Nicole Soranzo and colleagues report a meta-analysis of genome-wide association datasets identifying 22 associations to 8 clinically relevant hematological traits. They also identify a long-range haplotype at 12q24 that includes variants associated with platelet counts as well as coronary artery disease and shows evidence of a selective sweep in Europeans.
Frank Rosenbauer and colleagues show that alternative functional programs of hematopoietic stem cells are governed by gradual differences in the cellular DNA methylation level.
Fernando Rivadeneira and colleagues report findings from a large-scale meta-analysis of genome-wide association studies for bone mineral density. The loci identified in this study map to genes in signaling pathways relevant to bone metabolism and highlight the complex genetic architecture underlying osteoporosis.
Giacomo Cavalli and colleagues report that the polycomb gene polyhomeotic acts as a tumor suppressor in the Drosophila eye by repressing the Notch signaling pathway.
Elaine Fuchs and colleagues present mice conditionally lacking Tcf3 and Tcf4 in the skin and show that they play a role in long-term maintenance and wound repair of both epidermis and hair follicles.

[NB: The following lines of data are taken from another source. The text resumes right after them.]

/-- R192, R281, R330, R343 to R345, R348, R355 to R358, R361: the mailbox commands. A command whose GO is set, whose OP is its
own and which the part serves runs as a whole and answers with a status, on which GO clears and vector 2 is sent; a
shoot-down answers when its last core has acknowledged, and a restart does not answer. The codes and the layouts of the SPDM
messages, and the layout of keys and signatures, are taken from outside the spec (log 15).
That CANCEL of a job which only awaits acknowledgements answers OK and leaves its status is log 79.
The model's own readings in it: logs 14, 15, 27, 42, 45, 56, 79, 85. -/
def Obligations.MailboxCommands : Prop := ∀ (s : State),
  let m := s.mbox
  let a := m.arg0
  let images := (if s.fw.rootImage = [] then Config.deliveredRoot else s.fw.rootImage,
    if s.fw.serviceImage = [] then Config.deliveredService else s.fw.serviceImage)
  let serves (op : Nat) : Prop := m.go = true ∧ m.op.toNat = op ∧ s.power = 0 ∧ s.starting = false
    ∧ s.mailboxLost = false ∧ (s.recovery = true → 16 ≤ op ∧ op ≤ 22)
  let answers (i : Instr) (status : BitVec 8) (u : State → Prop) : Prop := ∃ t, exec i s = .next t
    ∧ t.mbox.go = false ∧ t.mbox.status = status ∧ (∃ l, t.msix = l ++ [2]) ∧ u t
  let refuses (i : Instr) (status : BitVec 8) : Prop := answers i status fun t => t.jobs = s.jobs ∧ t.cores = s.cores ∧ s.sameBytes t
  (serves 1 → (s.job a = none → refuses .retire 2)
    ∧ ∀ j, s.job a = some j → (j.isDone = true → answers .retire 0 fun t => t.job a = none ∧ ∀ k, k ≠ a → t.job k = s.job k)
        ∧ (j.isDone = false → refuses .retire 1))
  ∧ (serves 2 → (s.job a = none → refuses .cancel 2)
    ∧ ∀ j, s.job a = some j → (j.isDone = true → refuses .cancel 2)
        ∧ (j.isOver = true → j.isDone = false → answers .cancel 0 fun t => t.job a = some j)
        ∧ (j.state = .waiting ∨ j.state = .blocked → j.ending = none → s.endsHere j.record → answers .cancel 0 fun t =>
            ∃ j', t.job a = some j' ∧ j'.state = .done .cancelled)
        ∧ (j.state = .placed → answers .cancel 0 fun t => t.job a = some { j with state := .halting, ending := some .cancelled }
            ∧ ∀ p ∈ j.cores, (t.core p).haltReq = true)
        ∧ (j.state = .halting → s.allHalted j = false → answers .cancel 0 fun t =>
            t.job a = some { j with ending := some .cancelled })
        ∧ (j.state = .halting → s.allHalted j = true → j.ending = none → s.endsHere j.record → answers .cancel 0 fun t =>
            ∃ j', t.job a = some j' ∧ j'.state = .done .cancelled))
  ∧ (serves 3 →
    (1 < m.arg2.toNat ∨ (a = 0 ∧ 15 < m.arg3.toNat) ∨ (a ≠ 0 ∧ m.arg3 ≠ 0) → refuses .answer 4)
    ∧ (m.arg2.toNat ≤ 1 → (a = 0 → m.arg3.toNat ≤ 15) → (a ≠ 0 → m.arg3 = 0) →
      ((a, m.arg3.toNat, m.arg1) ∉ s.merger.outstanding → refuses .answer 3)
      ∧ ((a, m.arg3.toNat, m.arg1) ∈ s.merger.outstanding → a ≠ 0 → ∀ j r p, s.job a = some j → j.state = .placed →
          s.merger.open_ = [r] → r.job = a → r.pages = [m.arg1] → j.cores[r.core]? = some p → (∀ q, (s.core q).copies = []) →
          let st := (s.core p).strand r.strand
          st.st = .trapped → st.rec0.toNat % 256 = 5 → st.vrq = 0 → (∀ h ∈ st.storeQ, h.awaiting = false) →
          answers .answer 0 fun t => (a, m.arg3.toNat, m.arg1) ∉ t.merger.outstanding ∧ t.merger.open_ = []
            ∧ (t.core p).strand r.strand = if m.arg2 = 0 then st.resume else { st with rec0 := st.rec0 + 1 })))
  ∧ (serves 4 →
    (2 ^ 16 ≤ a.toNat → refuses .shoot 4)
    ∧ (a.toNat < 2 ^ 16 → m.sent = true ∨ (∃ e ∈ s.cores, e.2.shoots ≠ []) → exec .shoot s = .next s)
    ∧ (a.toNat < 2 ^ 16 → m.sent = false → (∀ e ∈ s.cores, e.2.shoots = []) →
      let mine (c : Core) : Prop := ∃ pl, c.place = some pl ∧ asidOf pl.ptRoot = a.toNat
      let packets := (∃ r ∈ s.nmrQ, ∃ n, r.slot = some (n, a.toNat)) ∨ ∃ f ∈ s.flights, f.source.agent = walkAgent importAgent
        ∧ ∃ w, s.importSlot f.source.core = some w ∧ asidOf w.ptRoot = a.toNat
      ((∀ e ∈ s.cores, ¬ mine e.2) → (packets → exec .shoot s = .next { s with mbox := { m with sent := true } })
        ∧ (¬ packets → refuses .shoot 0))
      ∧ ∀ p, mine (s.core p) → ∃ t, exec .shoot s = .next t ∧ (t.core p).shoots = [{ asid := a.toNat, base := m.arg1, pages := m.arg2.toNat }]
        ∧ t.mbox = { m with sent := true }))
  ∧ (serves 5 →
    let bad := 15 < a.toNat ∨ 2 ^ 60 ≤ m.arg1.toNat ∨ m.arg2.toNat % 4096 ≠ 0 ∨ m.arg3.toNat % 4096 ≠ 0 ∨ m.arg3 = 0
    (bad → refuses .import 4) ∧ (¬ bad → (s.importSlot a.toNat).isSome = true → refuses .import 1)
    ∧ (¬ bad → s.importSlot a.toNat = none → answers .import 0 fun t =>
        t.importSlot a.toNat = some ⟨m.arg1, m.arg2, m.arg3.toNat⟩ ∧ ∀ n, n ≠ a.toNat → t.importSlot n = s.importSlot n))
  ∧ (serves 6 → (15 < a.toNat → refuses .unimport 4)
    ∧ (s.strandedSlots = [] → m.sent = false → s.retakeStranded = s)
    ∧ let u := s.retakeStranded
      let waits := (∃ r ∈ u.nmrQ, ∃ asid, r.slot = some (a.toNat, asid)) ∨ ∃ e ∈ u.heldPkts, e.slot = a.toNat ∧ u.awaitsHost e = false
      (a.toNat ≤ 15 → waits → exec .unimport s = .next u)
      ∧ (a.toNat ≤ 15 → ¬ waits → answers .unimport 0 fun t => t.importSlot a.toNat = none ∧ (∀ n, n ≠ a.toNat → t.importSlot n = s.importSlot n)
        ∧ ∀ e ∈ t.heldPkts, e.slot ≠ a.toNat))
  ∧ (serves 7 → ∀ info, answers (.pkgAdd info) 0 fun t => t.mbox.arg0 = s.nextHandle.setWidth 64
        ∧ t.pkgs = s.pkgs ++ [⟨s.nextHandle, a, m.arg1, info⟩] ∧ t.nextHandle = s.nextHandle + 1)
  ∧ (serves 8 → (2 ^ 32 ≤ a.toNat → refuses .pkgDrop 4)
    ∧ (a.toNat < 2 ^ 32 → (∃ j ∈ s.jobs, j.record.pkg.toNat = a.toNat) → refuses .pkgDrop 1)
    ∧ (a.toNat < 2 ^ 32 → (∀ j ∈ s.jobs, j.record.pkg.toNat ≠ a.toNat) → answers .pkgDrop 0 fun t =>
        ∀ p, p ∈ t.pkgs ↔ p ∈ s.pkgs ∧ p.handle.toNat ≠ a.toNat))
  ∧ (serves 16 → answers .identify 0 fun t => t.mbox.arg1 = Config.serialNumber ∧ t.mbox.arg2 = (Config.imageVersion (images.1.take 128)).setWidth 64
        ∧ t.mbox.arg3 = (Config.imageVersion (images.2.take 128)).setWidth 64 ∧ (Config.moduleForm = true → t.mbox.arg0 = 1)
        ∧ (Config.moduleForm = false → t.mbox.arg0 = 0))
  ∧ (certificateChain = Config.chainBefore ++ publicKey Config.identityKey ++ Config.chainAfter)
  ∧ (serves 17 → (m.arg1 = 0 ∨ 4096 < m.arg1.toNat → refuses .spdm 4)
    ∧ (m.arg1 ≠ 0 → m.arg1.toNat ≤ 4096 → let request := s.hostMem.read (a.toNat % 2 ^ 52) m.arg1.toNat
      let code := request.getD 1 0
      let at_ := s.attest
      let slot := (request.getD 2 0).toNat % 16
      let op := (request.getD 3 0).toNat
      let error (n : Byte) (d : Byte) : List Byte := [0x13, 0x7F, n, d]
      let part (l : List Byte) (o n : Nat) : List Byte := (l.drop o).take n
      let structures := ∃ i, i < (request.getD 2 0).toNat ∧ let l := part request (32 + 4 * i) 4
        (l.getD 1 0).toNat % 16 ≠ 0 ∨ (leNat (part l 2 2) ≠ 0 ∧ ¬ (l.getD 0 0 = 4 ∧ leNat (part l 2 2) = 0x10))
      let served := code ∈ ([0x84, 0xE1, 0xE3, 0x81, 0x82, 0x83, 0xE0] : List Byte)
      let ordered := code = 0x84 ∨ (code = 0xE1 ∧ at_.phase = 1) ∨ (code = 0xE3 ∧ at_.phase = 2)
        ∨ (code ∉ ([0x84, 0xE1, 0xE3] : List Byte) ∧ at_.phase = 3)
      let version := request.getD 0 0 = if code = 0x84 then 0x10 else 0x13
      let inputs := [(images.1 : List Byte), images.2,
        Config.maskBytes ((List.range 192).map fun p => ((s.core p).capMask, (s.core p).prick)),
        Config.startRecordImage (startEntries s.startLeft)]
      ∃ reply : List Byte,
        (¬ version → reply = error 0x41 0)
        ∧ (version → ¬ served → reply = error 7 code)
        ∧ (version → served → ¬ ordered → reply = error 4 0)
        ∧ (version → served → ordered →
          (code = 0xE3 → let other := part request 8 4 ≠ [0x10, 0, 0, 0] ∨ part request 12 4 ≠ [1, 0, 0, 0]
              ∨ request.getD 28 0 ≠ 0 ∨ request.getD 29 0 ≠ 0 ∨ structures
            32 ≤ request.length → (other → reply = error 7 code)
              ∧ (¬ other → part reply 12 4 = [0x10, 0, 0, 0] ∧ part reply 16 4 = [1, 0, 0, 0]))
          ∧ (code = 0xE1 → part reply 8 4 = [0x16, 0, 0, 0])
        ∧ (code = 0x82 → (slot ≠ 0 → reply = error 1 0)
            ∧ (slot = 0 → reply.drop 8 = part certificateChain (leNat (part request 4 2)) (leNat (part request 6 2))))
        ∧ (code = 0x81 → reply.drop 4 = sha256 certificateChain)
        ∧ (code = 0x83 → (slot ≠ 0 → reply = error 1 0) ∧ (slot = 0 → part reply 4 32 = sha256 certificateChain
              ∧ ∃ body, reply = body ++ spdmSignature s.tick "responder-challenge_auth signing" (at_.setup ++ at_.certs ++ request ++ body)))
        ∧ (code = 0xE0 → (request.getD 2 0).getLsbD 0 = true → (request.getD 36 0).toNat % 16 ≠ 0 → reply = error 1 0)
        ∧ (code = 0xE0 → (request.getD 2 0).getLsbD 0 = true → (request.getD 36 0).toNat % 16 = 0 → op ≤ 4 ∨ op = 0xFF →
            ∃ body, reply = body ++ spdmSignature s.tick "responder-measurements signing" (at_.setup ++ at_.measured ++ request ++ body))
        ∧ (code = 0xE0 → ((request.getD 2 0).getLsbD 0 = true → (request.getD 36 0).toNat % 16 = 0) → (op = 0 → reply.getD 2 0 = 4 ∧ reply.getD 4 0 = 0)
            ∧ (op = 0xFF → reply.getD 4 0 = 4 ∧ ∀ k, k < 4 →
                (reply.getD (8 + 39 * k) 0).toNat = k + 1 ∧ part reply (15 + 39 * k) 32 = sha256 (inputs.getD k []))
            ∧ (∀ k, k < 4 → op = k + 1 →
                reply.getD 4 0 = 1 ∧ (reply.getD 8 0).toNat = k + 1 ∧ part reply 15 32 = sha256 (inputs.getD k []))
            ∧ (5 ≤ op → op ≠ 0xFF → reply = error 1 0)))
        ∧ (m.arg3.toNat < reply.length → refuses .spdm 4)
        ∧ (reply.length ≤ m.arg3.toNat → answers .spdm 0 fun t => t.mbox.arg1 = BitVec.ofNat 64 reply.length
          ∧ (reply.getD 1 0 = 0x7F → t.attest = at_)
          ∧ (version → code = 0x84 → t.attest = { phase := 1, setup := request ++ reply, certs := [], measured := [] })
          ∧ (version → ordered → reply.getD 1 0 ≠ 0x7F → (code = 0xE1 → t.attest.phase = 2) ∧ (code = 0xE3 → t.attest.phase = 3))
          ∧ ∀ x, let o := m.arg2.toNat % 2 ^ 52
              t.hostMem.get x = if o ≤ x ∧ x < o + reply.length then reply.getD (x - o) 0 else s.hostMem.get x)))
  ∧ (serves 18 → (0x800000 < m.arg1.toNat → refuses .fwStage 4)
    ∧ (m.arg1.toNat ≤ 0x800000 → answers .fwStage 0 fun t =>
        t.fw = { s.fw with staged := some (s.hostMem.read (a.toNat % 2 ^ 52) m.arg1.toNat) }))
  ∧ (serves 19 → (s.fw.staged = none → refuses .fwCommit 6)
    ∧ ∀ img, s.fw.staged = some img → let h := img.take 128
      let ver := Config.imageVersion h
      let part (l : List Byte) (o n : Nat) : List Byte := (l.drop o).take n
      let genuine := img.length = 128 + Config.imageSize h
        ∧ sha256 Config.verifyingKey = fusedDigest
        ∧ ecdsaVerifies (beNat (part Config.verifyingKey 0 32)) (beNat (Config.verifyingKey.drop 32))
            (sha256 (part img 0 64 ++ img.drop 128)) (beNat (part img 64 32)) (beNat (part img 96 32)) = true
      (¬ genuine → refuses .fwCommit 6)
      ∧ (genuine →
        (Config.imageRoot h = true →
          (ver.toNat < max s.fw.minRoot.toNat (Config.imageVersion (images.1.take 128)).toNat → refuses .fwCommit 7)
          ∧ (max s.fw.minRoot.toNat (Config.imageVersion (images.1.take 128)).toNat ≤ ver.toNat → answers .fwCommit 0 fun t => t.fw = { s.fw with minRoot := ver, nextRootImage := img }))
        ∧ (Config.imageRoot h = false →
          (ver.toNat < max s.fw.minService.toNat (Config.imageVersion (images.2.take 128)).toNat → refuses .fwCommit 7)
          ∧ (max s.fw.minService.toNat (Config.imageVersion (images.2.take 128)).toNat ≤ ver.toNat → answers .fwCommit 0 fun t =>
              t.fw = { s.fw with minService := ver, nextServiceImage := img }))))
  ∧ (serves 20 → (m.arg1.toNat < 4096 → refuses .record 4)
    ∧ (4096 ≤ m.arg1.toNat → answers .record 0 fun t => t.devMem = s.devMem ∧ ∀ x, let o := a.toNat % 2 ^ 52
        (x < o ∨ o + 4096 ≤ x) → t.hostMem.get x = s.hostMem.get x))
  ∧ (serves 21 → answers .recordClear 0 fun t => ∀ e, e ∈ t.startRec ↔
        e ∈ s.startRec ∧ ¬ (a.toNat = e.step ∧ (m.arg1.toNat = 0xFFFF ∨ m.arg1.toNat = e.unit)))
  ∧ (serves 22 → (s.jobs ≠ [] → refuses .restart 1)
    ∧ (s.jobs = [] → ∃ t, exec .restart s = .next t ∧ t.restarts = s.restarts + 1 ∧ t.starting = decide (s.restarts < 4)
        ∧ t.recovery = decide (4 ≤ s.restarts) ∧ t.fences = s.fences ∧ t.startRec = s.startRec ∧ t.hostMem = s.hostMem
        ∧ t.startLeft = s.startRec ∧ t.devMem = [] ∧ (∀ p, ({ t.core p with capMask := 0 } : Core) = { Core.reset with capMask := 0 })
        ∧ (∀ p k, k < 64 → (t.core p).capMask.getLsbD k = (Core.reset.capMask.getLsbD k && !s.fences.contains (p, k)))
        ∧ t.fw.rootImage = s.fw.nextRootImage ∧ t.fw.serviceImage = s.fw.nextServiceImage ∧ t.fw.staged = none
        ∧ t.fw.root = Config.imageVersion ((if s.fw.nextRootImage = [] then Config.deliveredRoot else s.fw.nextRootImage).take 128)
        ∧ t.fw.service = Config.imageVersion
            ((if s.fw.nextServiceImage = [] then Config.deliveredService else s.fw.nextServiceImage).take 128)))
  ∧ (serves 23 → (192 ≤ a.toNat ∨ classBit m.arg1.toNat = false → refuses .fenceCommand 4)
    ∧ (a.toNat < 192 → classBit m.arg1.toNat = true → answers .fenceCommand 0 fun t =>
        (t.core a.toNat).capMask.getLsbD m.arg1.toNat = false ∧ (a.toNat, m.arg1.toNat) ∈ t.fences
        ∧ ∀ p, p ≠ a.toNat → (t.core p).capMask = (s.core p).capMask))
  ∧ (m.go = true → s.power = 0 → s.starting = false → s.mailboxLost = false →
      (m.op = 0 ∨ (9 ≤ m.op.toNat ∧ m.op.toNat ≤ 15) ∨ 24 ≤ m.op.toNat ∨ (s.recovery = true ∧ (m.op.toNat < 16 ∨ m.op.toNat = 23)) →
        refuses .mailboxBadOp 5))
  ∧ (s.mailboxLost = true ↔ ∃ e ∈ s.startRec, e.step ≤ 3 ∧ (e.result = .failed ∨ e.result = .held))
  ∧ (m.go = false ∨ s.mailboxLost = true → ∀ i ∈ [Instr.retire, .cancel, .answer, .shoot, .import, .unimport, .pkgDrop, .identify, .spdm, .fwStage,
      .fwCommit, .record, .recordClear, .restart, .fenceCommand, .mailboxBadOp], exec i s = .next s)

Evan Eichler and colleagues have developed an algorithm called mrFAST to map short, next-generation sequence reads across the genome that allows for the accurate prediction of copy-number variation.
Benjamin Cheyette and colleagues show that mouse Dact1 mutants have posterior malformations arising from impaired morphogenesis of the primitive streak. Their findings suggest a critical role for Dact1 in regulating cell adhesion at the primitive streak by altering levels or distribution of Vangl2 protein at the plasma membrane.
Konrad Hochedlinger and colleagues show that hematopoietic stem and progenitor cells give rise to induced pluripotent stem cells 300 times more efficiently than terminally differentiated B and T lymphocytes, yielding reprogramming efficiencies of up to 27%. These findings identify adult hematopoietic progenitors as an attractive cell type for applications of iPS technology in research and therapy.
Oscar Fernandez-Capetillo and colleagues report a mouse model of the human Seckel syndrome characterized by a deficiency in ATR. The Seckel mice show high levels of replicative stress during embryogenesis, and the adults show premature aging.